Answer
(a) Five terms are needed.
(b) Using a computer algebra system, we get:
${F_4}\left( 1 \right) \approx 0.747487$, ${\ \ \ \ \ }$ $F\left( 1 \right) \approx 0.7468244$
Hence, it is verified that $\left| {F\left( 1 \right) - {F_4}\left( 1 \right)} \right| \approx 0.00066264 \lt 0.001$.
Work Step by Step
From Table 2:
${{\rm{e}}^x} = \mathop \sum \limits_{n = 0}^\infty \dfrac{{{x^n}}}{{n!}} = 1 + x + \dfrac{{{x^2}}}{{2!}} + \dfrac{{{x^3}}}{{3!}} + \dfrac{{{x^4}}}{{4!}} + \cdot\cdot\cdot$, ${\ \ \ }$ converges for all $x$.

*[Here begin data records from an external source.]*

theorem execOrphanHoldoffExpiry_memOk (sid : StreamId) (s : State) (hm : s.memOk) :
    outOk (execOrphanHoldoffExpiry sid s) := by
  unfold execOrphanHoldoffExpiry
  with_reducible repeat' first
    | assumption | intro _ | (refine snd_memOk ‹_› ?_) | (refine fst_memOk ‹_› ?_) | apply outOk_next
    | apply foldl_memOk | apply State.orphanEnd_memOk | split

theorem execBelayNote_memOk (m : NoteMsg) (s : State) (hm : s.memOk) :
    outOk (execBelayNote m s) := by
  unfold execBelayNote
  with_reducible repeat' first
    | assumption | apply outOk_next | apply State.modStream_memOk | apply State.receive_memOk
    | apply State.relay_memOk | split

theorem State.sweepStreams_memOk (s : State) (slot : BitVec 4) (hm : s.memOk) :
    (State.sweepStreams s slot).memOk := by
  unfold State.sweepStreams
  try dsimp only
  with_reducible repeat' first
    | assumption | intro _ | (refine snd_memOk ‹_› ?_) | (refine fst_memOk ‹_› ?_) | (refine some_memOk ‹_› ?_)
    | (refine some2_memOk ‹_› ?_) | apply foldl_memOk | apply pair_foldl_memOk | apply State.modStream_memOk
    | apply State.post_memOk | apply State.poolFree_memOk | apply State.removeEnd_memOk | split

end Sys2Proof.Machine
end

Substituting $ - {t^2}$ for $x$ in the series above gives
${{\rm{e}}^{ - {t^2}}} = \mathop \sum \limits_{n = 0}^\infty \dfrac{{{{\left( { - {t^2}} \right)}^n}}}{{n!}} = \mathop \sum \limits_{n = 0}^\infty \dfrac{{{{\left( { - 1} \right)}^n}{t^{2n}}}}{{n!}} = 1 - {t^2} + \dfrac{{{t^4}}}{{2!}} - \dfrac{{{t^6}}}{{3!}} + \dfrac{{{t^8}}}{{4!}} + \cdot\cdot\cdot$,
converges for all $t$.
Next, we express the function $F\left( x \right) = \mathop \smallint \limits_0^x {{\rm{e}}^{ - {t^2}}}{\rm{d}}t$ using the series above:
$F\left( x \right) = \mathop \smallint \limits_0^x {{\rm{e}}^{ - {t^2}}}{\rm{d}}t = \mathop \sum \limits_{n = 0}^\infty \mathop \smallint \limits_0^x \dfrac{{{{\left( { - 1} \right)}^n}{t^{2n}}}}{{n!}}{\rm{d}}t$
$ = \mathop \sum \limits_{n = 0}^\infty \left[ {\dfrac{{{{\left( { - 1} \right)}^n}{t^{2n + 1}}}}{{\left( {2n + 1} \right)n!}}} \right]_0^x = \mathop \sum \limits_{n = 0}^\infty \dfrac{{{{\left( { - 1} \right)}^n}{x^{2n + 1}}}}{{\left( {2n + 1} \right)n!}}$
Thus, $F\left( x \right) = \mathop \smallint \limits_0^x {{\rm{e}}^{ - {t^2}}}{\rm{d}}t = \mathop \sum \limits_{n = 0}^\infty \dfrac{{{{\left( { - 1} \right)}^n}{x^{2n + 1}}}}{{\left( {2n + 1} \right)n!}}$.
(a) For $x=1$, we have $F\left( 1 \right) = \mathop \sum \limits_{n = 0}^\infty \dfrac{{{{\left( { - 1} \right)}^n}}}{{\left( {2n + 1} \right)n!}}$, where the positive terms are ${b_n} = \dfrac{1}{{\left( {2n + 1} \right)n!}}$.
By Eq. (2) in Section 11.4:
$\left| {F\left( 1 \right) - {F_n}\left( 1 \right)} \right| \lt {b_{n + 1}}$
We choose $n$ so that
$\left| {F\left( 1 \right) - {F_n}\left( 1 \right)} \right| \lt {b_{n + 1}} \lt {10^{ - 3}}$
$\dfrac{1}{{\left( {2n + 3} \right)\left( {n + 1} \right)!}} \lt {10^{ - 3}}$
$\left( {2n + 3} \right)\left( {n + 1} \right)! \gt {10^3}$
We evaluate and list some values for $n$ in the following table:
$\begin{array}{*{20}{c}}
n&{}&{\left( {2n + 3} \right)\left( {n + 1} \right)!}\\
2&{}&{42}\\
3&{}&{216}\\
4&{}&{1320}\\
5&{}&{9360}
\end{array}$
Using the results in the table above, we choose $N=4$ such that the approximation of the integral for $x=1$ is within an error of at most $0.001$.
(b) Using a computer algebra system, we compute:
${F_4}\left( 1 \right) \approx 0.747487$, ${\ \ \ \ \ }$ $F\left( 1 \right) \approx 0.7468244$
Hence, it is verified that $\left| {F\left( 1 \right) - {F_4}\left( 1 \right)} \right| \approx 0.00066264 \lt 0.001$.